Memory use of Invantive SQL has become excellent with recent advances in compression, de-duplication and re-use of memory. Even when continuously and in parallel transporting large result sets, the memory footprint stood well below 1 GB during the tests. Based upon these results, the required minimum physical memory has been decreased from 1,5 GB to 1 GB for all products except Invantive Control. Invantive Control requirements have been reduced from 3 GB to 2 GB.

Exact Online

For Exact Online, it is notable that data load performance of the REST API is still inferior compared to the performance to the XML API by 50% when using bulk insert and factor 3 when using REST normal insert. The XML API is despite it's age the preferred API to use in combination with Invantive SQL for mass loading data into one company.

Of the Exact Online APIs used, only XML API had a throttle in place during the tests, limiting call rate to 60 calls per 65 seconds.
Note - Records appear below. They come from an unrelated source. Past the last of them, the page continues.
-- ==== Sys2Proof/Machine/Flags.lean ====
section
/-! DEFINITION. The part's flags: the response summary (R194), ATTN (R204) and KEY (R137). -/

namespace Sys2Proof.Machine

/-- The summary byte of a response (R194, 10.6). -/
def State.summary (s : State) : Nat :=
  (if s.notices.isEmpty then 0 else 1) + (if s.overflow then 2 else 0) + (if s.alarmActive then 4 else 0)
    + (if s.responseLost then 8 else 0)

/-- Whether a channel state has KEY active (R137). -/
def ChState.keyed : ChState → Bool
  | .sending | .answering => true
  | _ => false

/-- The condition of ATTN (R204). -/
def State.wantsAttention (s : State) : Bool := !s.notices.isEmpty || s.alarmActive

/-- The output lines follow the state: ATTN (R204) and each port's KEY (R137). -/
def State.settle (s : State) : State :=
  let s1 := s.modChans fun ch => { ch with key := ch.state.keyed }
  { s1 with attn := s1.wantsAttention }

end Sys2Proof.Machine
end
The XML throttle of 1 call per second however was never reached or approached; the payload was distributed across 11 HTTP calls in several minutes. The API Gateway is not yet in use, and it is unclear whether it will be activated. However, even when never activated the both insert and bulk insert use of the REST API are outperformed by the XML API.

Might the API Gateway be activated, the use of bulk insert is preferred, since it reduces the number of API calls by a factor of 250 compared to insert on REST tables.
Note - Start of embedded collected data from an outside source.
-- ==== Sys2Proof/Machine/Console.lean ====
section
/-! DEFINITION. The Console Link Port (Chapter 10): transfers (R191, R193), responses (R194), and the course of a command from the outside: a console request, or an event. -/

namespace Sys2Proof.Machine

/-- The start byte of a frame on the console link (10.6). -/
def startByte : Byte := 0xA5

/-- What a transfer shifts out: the held response from its first byte, and 0 after its last (R191). -/
def State.shifted (s : State) (clocks : Nat) : List Byte :=
  ((s.held.getD []).take clocks) ++ List.replicate (clocks - (s.held.getD []).length) 0

/-- Whether a transfer reads the held response: all its bytes are clocked out (R191). -/
def State.readOut (s : State) (clocks : Nat) : Bool := s.held.all fun r => r.length ≤ clocks

/-- A transfer without a request (R191). -/
def State.readTransfer (s : State) (clocks : Nat) : State :=
  { s with linkOut := s.shifted clocks, held := if s.readOut clocks then none else s.held }

/-- A transfer that carries a request: a held response not clocked out in full is discarded, and the indicator is set
(R193) (assumption 10). -/
def State.requestTransfer (s : State) (clocks : Nat) : State :=
  { s with linkOut := s.shifted clocks, held := none, responseLost := s.responseLost || !s.readOut clocks }

/-- The bytes of a response (R194, 10.6). -/
def responseBytes (status : Status) (tag : Byte) (summary : Nat) (results : List Byte) : List Byte :=
  let inner := u8 (3 + results.length) ++ u8 status.code ++ [tag] ++ u8 summary ++ results
  [startByte] ++ inner ++ checkBytes inner

/-- A response carries results only under OK and ADJUSTED (R194). -/
def Status.carries : Status → Bool
  | .ok | .adjusted => true
  | _ => false

/-- The response is formed and held; the response-lost indicator clears as it is formed (R193, R194). -/
def State.respond (s : State) (tag : Byte) (status : Status) (results : List Byte) : State :=
  { s with
    held := some (responseBytes status tag s.summary (if status.carries then results else []))
    responseLost := false }

/-- What a request's owning block returns: the state after it, the status and the results (R195). -/
abbrev Reply := State × Status × List Byte

/-- A refused request changes no record (R195). -/
def State.refuse (s : State) (st : Status) : Reply := (s, st, [])

/-- A console request (R191 to R195): the transfer, the request's own work, the space signals it owes (R171), the response
(assumption 40), and the output lines. -/
def State.console (s : State) (x : Xfer) (work : State → Reply) : State :=
  let r := work ((s.requestTransfer x.clocks).withSignals [])
  (r.1.giveSignals.respond x.tag r.2.1 r.2.2).settle

/-- An event that is not a console transfer: its own work, the space signals it owes, and the output lines. -/
def State.event (s : State) (work : State → State) : State := (work (s.withSignals [])).giveSignals.settle

end Sys2Proof.Machine
end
The load on the Windows server was very low throughout the tests, indicating that the throughput is determined by the throughput of Exact Online.

Exact Online resembles a MPP-structure like Teradata's vAMPs, scaling in partitions: increasing data volumes per partition translates directly into increased load times. But parallelizing across partitions and loaders, the throughput increases dramatically: from 1 partition with an hourly throughput of 27.481 customers through bulk insert on the REST API to 100 partitions with 10 parallel loads and a hourly throughput of 204.933 customers.

Exact Online bulk insert throughput seems to rapidly grow with increasing parallelism but levels off above 10 parallel loaders as set by 'set requests-parallel-max 10'. Using more parallel loaders does not increase total throughput. The ratio between 204.933 and 27.481 is 7.5, so the maximum sensible degree of parallelism for data loading is probably somewhere between 8 and 10.

SQL Server

For a dedicated entry-level SQL Server instance, the throughput levels are two or three levels of magnitude higher than for a cloud platform when using bulk insert on Invantive SQL. Invantive SQL's bulk insert adds at least one level of magnitude performance to normal insert on SQL Server, but CPU power on the loading server also becomes a factor of importance with this type of throughput.

A peak performance with entry-level SQL Server instances loading millions transactions per hour is easily feasible with Invantive SQL.

It is to be expected that the 1.000-folder performance and scalability gain of Data Replicator after replicating cloud platforms such as Exact Online holds also for data loading: one SQL Server instance can load data in parallel from 1.000 sources across the Internet, given sufficient CPU power at the Data Replicator server.

In the same way, a small database instance can easily load tens or hundreds of millions webhook events per day as received by Invantive Data Replicator from Exact Online and others, given sufficient CPU minutes. Even when receiving over 1.000 webhook events er second, the loading by Invantive SQL into SQL Server does not pose a performance issue.